Friday

greedy, stupid, optometrist


Greedy and stupid is Adam Simmonds. He sells swanky glasses and expensive contact lenses
to yummie mummies and their city hubbies in Primrose Hill. I use to get my eyes tested by him yearly and bought my lenses from him (dispite not being a yummie mummy nor a city hubby). It was that time of the year again and so I needed to get my eyes tested and buy some new contacts. So I phoned him up.

The conversation went some thing like;
Me: Can I book an appointment to get my eyes tested?
Adam S: Is it for contacts or glasses?
Me: Does it matter?
Adam S: To me
Me: Contact lenses
Adam S: Will you be buying them from us
Me: Not when they're a third cheaper on the net, no.
Adam S: Then no, you can't
Me: But I'm entitled to a free eye test, because of family history

Line goes dead.
So I went off to SpecSavers instead, who were smashing. Not like Adam Simmonds who PISSED ME OFF, YOU BASTARD




Wednesday

Covent Garden's crappiest shop

Simple enough story. I bought a jacket here. Well, it was the sales and all that and it has been cold lately. Oh, how lovely they were, I couldn't make my mind up between a medium and a large. I'm kind of built like that - between sizes. It's the same with shoes am I a 7 and half? Or an 8? A 41 or a 42. It's bugger I can tell you.

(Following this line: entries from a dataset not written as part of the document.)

-- ==== Sys2Proof/Machine/Setup.lean ====
section
/-!
DEFINITION. SETUP and SOFT_RESET (40_setup_calibration.md).
-/
namespace Sys2Proof.Machine

/-- The probe loop of `ResetSeq`: at most `left` probes of READY_REG; `ResetTimeout` when none of them reported
ready (R71, R152). -/
def State.pollReady (k : State → State) : Nat → State → State
  | 0, s => s.raise .resetTimeout
  | left + 1, s =>
    s.memRead s.params.readyReg 1 (by decide) fun b s => if deviceReady s.params (b 0) then k s else pollReady k left s

/-- `ResetSeq()`: the reset byte, then the probes (R71). The wait T_SETTLE is time only (R184). -/
def State.resetSeq (s : State) (k : State → State) : State :=
  s.memWrite regSoftReset s.params.resetMagic fun s => State.pollReady k s.params.resetPollMax s

/-- dig_H4 and dig_H5: 12 bits, held in an s16 container and sign-extended from bit 11 only where H45_SIGNED12 is
set (R79). -/
def packed12 (signed12 : Bool) (v : BitVec 12) : BitVec 16 :=
  if signed12 then v.signExtend 16 else v.setWidth 16

/-- `CalDecode(A, B)` (R75, R77, R78, R79; layouts 30_encoding.md R56, R57). Pure and total; A[24] is ignored. -/
def calDecode (signed12 : Bool) (a : Fin 26 → Byte) (b : Fin 7 → Byte) : Calibration :=
  { t1 := le16 (a 0) (a 1)
    t2 := le16 (a 2) (a 3)
    t3 := le16 (a 4) (a 5)
    p1 := le16 (a 6) (a 7)
    p2 := le16 (a 8) (a 9)
    p3 := le16 (a 10) (a 11)
    p4 := le16 (a 12) (a 13)
    p5 := le16 (a 14) (a 15)
    p6 := le16 (a 16) (a 17)
    p7 := le16 (a 18) (a 19)
    p8 := le16 (a 20) (a 21)
    p9 := le16 (a 22) (a 23)
    h1 := a 25
    h2 := le16 (b 0) (b 1)
    h3 := b 2
    h4 := packed12 signed12 (((b 3).setWidth 12 <<< 4) ||| ((b 4).setWidth 12 &&& 0x00F#12))
    h5 := packed12 signed12 (((b 5).setWidth 12 <<< 4) ||| ((b 4).setWidth 12 >>> 4))
    h6 := b 6 }

/-- SETUP, steps 4 to 7: both blocks, the decode, the three configuration writes in the order of R76, and `CAL`
and `INIT` together at the end (R72, R74, R80). -/
def State.loadAndConfigure (s : State) : State :=
  s.memRead regDigT1 26 (by decide) fun a s =>
  s.memRead regCal26 7 (by decide) fun b s =>
  s.memWrite regControlHumid s.params.ctrlHumValue fun s =>
  s.memWrite regControl s.params.ctrlMeasValue fun s =>
  s.memWrite regConfig s.params.configValue fun s =>
  ((s.setCal (calDecode s.params.h45Signed12 a b)).setInit true).respond .ok

/-- SETUP as a function of the state (R72). -/
def State.setup (s : State) : State :=
  (s.setInit false).memRead regChipId 1 (by decide) fun id s =>
    if id 0 = s.params.chipIdExpected then s.resetSeq State.loadAndConfigure else s.raise .deviceNotFound

/-- SETUP (R72). -/
def execSetup (s : State) : Host.Outcome State Fault Refusal := .next s.setup

/-- SOFT_RESET (R73): `INIT <- 0`, then `ResetSeq`; allowed in both states. -/
def execSoftReset (s : State) : Host.Outcome State Fault Refusal :=
  .next ((s.setInit false).resetSeq fun s => s.respond .ok)

end Sys2Proof.Machine
end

But I digress. Back to Interstate of Covent Garden. Oh they were so nice, couldn't have been nicer. I opted for the medium - the right choice I think, even now.

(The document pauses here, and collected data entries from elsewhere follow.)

-- ==== Sys2Proof/Certificates/Slice0/Obligations.lean ====
section
/-!
DEFINITION. The statements for the provers. Each docstring names the rule of spec/ a statement follows.
-/
open Sys2Proof Sys2Proof.Machine

/-! Encoding -/

/-- 30_encoding.md R50, R51: `op` alone selects the command; `arg` is ignored in format C0 and is the operand in
format C1. -/
def Obligations.DecodeReadsOpcodeAndArgument : Prop :=
  ∀ arg : BitVec 64,
    decode (0x00#8 ++ arg) = .ok .setup ∧ decode (0x01#8 ++ arg) = .ok .softReset ∧
    decode (0x02#8 ++ arg) = .ok .readTemperature ∧ decode (0x03#8 ++ arg) = .ok .readPressure ∧
    decode (0x04#8 ++ arg) = .ok .readHumidity ∧ decode (0x05#8 ++ arg) = .ok (.readAltitude arg)

/-- The words of 95_test_vectors.md, programs P1 to P5, decode to their commands. -/
def Obligations.ProgramWordsDecode : Prop :=
  decode 0x000000000000000000#72 = .ok .setup ∧ decode 0x010000000000000000#72 = .ok .softReset ∧
  decode 0x020000000000000000#72 = .ok .readTemperature ∧ decode 0x030000000000000000#72 = .ok .readPressure ∧
  decode 0x040000000000000000#72 = .ok .readHumidity ∧
  decode 0x05408FAA0000000000#72 = .ok (.readAltitude 0x408FAA0000000000#64)

/-- R53: a word with `op` 0x06 .. 0xFF spells no command and is refused: no next state, so no transaction, no change
and no response. -/
def Obligations.ReservedWordIsRefused : Prop :=
  ∀ (s : State) (w : CommandWord) (rest : List HostEvent), 6 ≤ w.op.toNat → s.events = .command w :: rest →
    decode w = .error (.reserved w.op) ∧ step s = .refused (.reservedCommand w.op)

/-- Decoding what the encoder writes gives the command back, with its operand at every value. -/
def Obligations.DecodeOfEncode : Prop :=
  ∀ i : Instr, i.wellFormed = true → decode (encode i) = .ok i

/-- A word that decodes is well formed and keeps its bits: `op` always, and `arg` where the format carries it; and
every well-formed word decodes. -/
def Obligations.DecodedWordKeepsItsBits : Prop :=
  ∀ w : CommandWord,
    (∀ i, decode w = .ok i → w.wellFormed = true ∧ w.op = (encode i).op ∧ (w.op = 0x05#8 → encode i = w)) ∧
    (w.wellFormed = true → ∃ i, decode w = .ok i)

/-! The step -/

/-- A step runs the command the presented word decodes to, on the state with the word taken from the command port;
so does the step after `withFetchWord` (a command is one step: notes/assumptions/1.md, 2.md). -/
def Obligations.StepRunsDecodedCommand : Prop :=
  (∀ (s : State) (w : CommandWord) (i : Instr) (rest : List HostEvent), s.events = .command w :: rest →
    decode w = .ok i → step s = exec i { s with events := rest }) ∧
  (∀ (s : State) (w : CommandWord) (i : Instr), decode w = .ok i → step (s.withFetchWord 72 w.toNat) = exec i s)

/-- 70_reset_and_hazards.md R182: a command presented before the previous response, and a second initiator on the
bus during a command, are refused before the command in flight does anything (notes/assumptions/3.md). -/
def Obligations.StepRefusesBrokenHostDuties : Prop :=
  (∀ (s : State) (w v : CommandWord) (rest : List HostEvent), s.events = .overlap w v :: rest →
    step s = .refused (.commandWhileBusy w v)) ∧
  (∀ (s : State) (w : CommandWord) (rest : List HostEvent), s.events = .intrusion w :: rest →
    step s = .refused (.busNotExclusive w))

/-- Power-on leaves the block Uninitialized, with no transaction and no response of its own, and the parameters as
they were; with nothing presented the block stays as it is (the model's choices, notes/assumptions/4.md, 14.md and
20.md). -/
def Obligations.PowerOnAndIdleSteps : Prop :=
  (∀ (s : State) (rest : List HostEvent), s.events = .powerOn :: rest → ∃ t, step s = .next t ∧ t.init = false ∧
    t.params = s.params ∧ t.history = s.history ∧ t.responses = s.responses ∧ t.events = rest ∧ t.answers = s.answers) ∧
  (∀ s : State, s.events = [] → step s = .next s)

/-- 70_reset_and_hazards.md R175: what the spec gives for the state after power-on reset. -/
def Obligations.ResetIsUninitializedAndIdle : Prop :=
  State.reset.init = false ∧ State.reset.events = [] ∧ State.reset.history = [] ∧ State.reset.responses = []

/-! SETUP and SOFT_RESET -/

/-- 40_setup_calibration.md R72: a SETUP whose transactions succeed, whose identity matches and whose probe number j
(counting from 0, below RESET_POLL_MAX) is the first to report ready. -/
def Obligations.SetupCompletes : Prop :=
  ∀ (s : State) (ws : List Window) (wa wb : Window) (j : Nat),
    s.answersBegin (ws.map .ok) → ws.length = j + 8 → j < s.params.resetPollMax →
    (ws.head?.map firstByte = some s.params.chipIdExpected) → readyAt s.params j ((ws.drop 2).take (j + 1)) →
    ws[j + 3]? = some wa → ws[j + 4]? = some wb →
    exec .setup s = .next { s.dropAnswers (j + 8) with
      init := true
      cal := calDecode s.params.h45Signed12 (Window.get wa (by decide)) (Window.get wb (by decide))
      history := s.history ++ completed (setupRequests s.params (j + 1)) ws
      responses := s.responses ++ [.ok] }

/-- 60_exceptions.md R153, R158 for SETUP: the collaborator fails transaction number n (n answered before it, probe
number j the first to report ready if the probes went so far). The requests after it are not issued. -/
def Obligations.SetupStopsAtFirstBusError : Prop :=
  ∀ (s : State) (ws : List Window) (e : BusErr) (j : Nat) (r : BusRequest),
    s.answersBegin (ws.map .ok ++ [.error e]) → j < s.params.resetPollMax →
    (∀ w, ws.head? = some w → firstByte w = s.params.chipIdExpected) →
    readyAt s.params j ((ws.drop 2).take (j + 1)) → (setupRequests s.params (j + 1))[ws.length]? = some r →
    exec .setup s = .next { s.dropAnswers (ws.length + 1) with
      init := false
      history := s.history ++ completed (setupRequests s.params (j + 1)) ws ++ [r.failed e]
      responses := s.responses ++ [.err (.busError e)] }

/-- 60_exceptions.md R151: a CHIPID byte other than CHIP_ID_EXPECTED; and, if that read fails, BusError instead. -/
def Obligations.SetupRejectsWrongIdentity : Prop :=
  (∀ (s : State) (w : Window), s.nextAnswer = .ok w → firstByte w ≠ s.params.chipIdExpected →
    exec .setup s = .next { s.dropAnswer with
      init := false
      history := s.history ++ [.read 0xD0#8 (w.val.take 1)]
      responses := s.responses ++ [.err .deviceNotFound] }) ∧
  (∀ (s : State) (e : BusErr), s.nextAnswer = .error e →
    exec .setup s = .next { s.dropAnswer with
      init := false
      history := s.history ++ [.readFailed 0xD0#8 1 e]
      responses := s.responses ++ [.err (.busError e)] })

/-- 60_exceptions.md R152, for both commands that raise it: RESET_POLL_MAX successful probes, none of them ready. -/
def Obligations.ResetTimeoutAfterAllProbes : Prop :=
  (∀ (s : State) (wid wr : Window) (ps : List Window), s.answersBegin ((wid :: wr :: ps).map .ok) →
    firstByte wid = s.params.chipIdExpected → ps.length = s.params.resetPollMax → neverReady s.params ps →
    exec .setup s = .next { s.dropAnswers (ps.length + 2) with
      init := false
      history := s.history ++ completed (.read 0xD0#8 1 :: resetRequests s.params ps.length) (wid :: wr :: ps)
      responses := s.responses ++ [.err .resetTimeout] }) ∧
  (∀ (s : State) (wr : Window) (ps : List Window), s.answersBegin ((wr :: ps).map .ok) →
    ps.length = s.params.resetPollMax → neverReady s.params ps →
    exec .softReset s = .next { s.dropAnswers (ps.length + 1) with
      init := false
      history := s.history ++ completed (resetRequests s.params ps.length) (wr :: ps)
      responses := s.responses ++ [.err .resetTimeout] })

So I get it home and what do I find? A bloody mark on the sleeve. So I went back to the shop. explained the situation - would they change it, like fuck they would. It ended in a raised voices. I ended up storming out and, in a fit of anger, giving the coat and reciept to the next homeless bloke I saw. I like to think he went back in and caused even more trouble for the bastards in Interstate, Covent Garden. (And even if he didn't, I hope you're a little warmer matey).

Either way, you lot at Interstate, Covent Garden, YOU PISSED ME OFF, YOU BASTARDS.

Monday

crap dentist

Nice shiny plaque so he must be good, right? Wrong. I dropped about three and half grand with Tim Morris, dentist to the fucking mugs of London. Now, I hate the dentist - something about sticking evil looking tools of pain in mouths all day, does that. Anyway that figure was the culmination of a lot of years neglect and included two caps, so while that's a lot of coin, it was needed if I was ever going to smile with confidence again.

About 2 months after the work, the first cap fell out, it was refitted, then the second one fell out, then the first one again. Well you can imagine my surprise when I went back and Timmo told me that it was my fault. How so? Oh I've been eating again. well of course, that's down to me, fair cop gov'. Now, imagine just who fucking gobsmacked I was when I was told I would need a bridge, which is like two caps in one and twice as fucking expensive.

I said I'd think about it and made my excuses and left.

Time for second opinion. This time I went to a lovely dentist, Dr. Peraria, seeing as you didn't ask, only discover that cap one was always going to fall out as it was embedded in a cracked tooth and so would always have wobbly foundations.

I really should have looked at the sign by the buzzer to get an idea of what he was really like.


So, Tim Morris BDS, now you know why YOU PISSED ME OFF YOU BASTARD.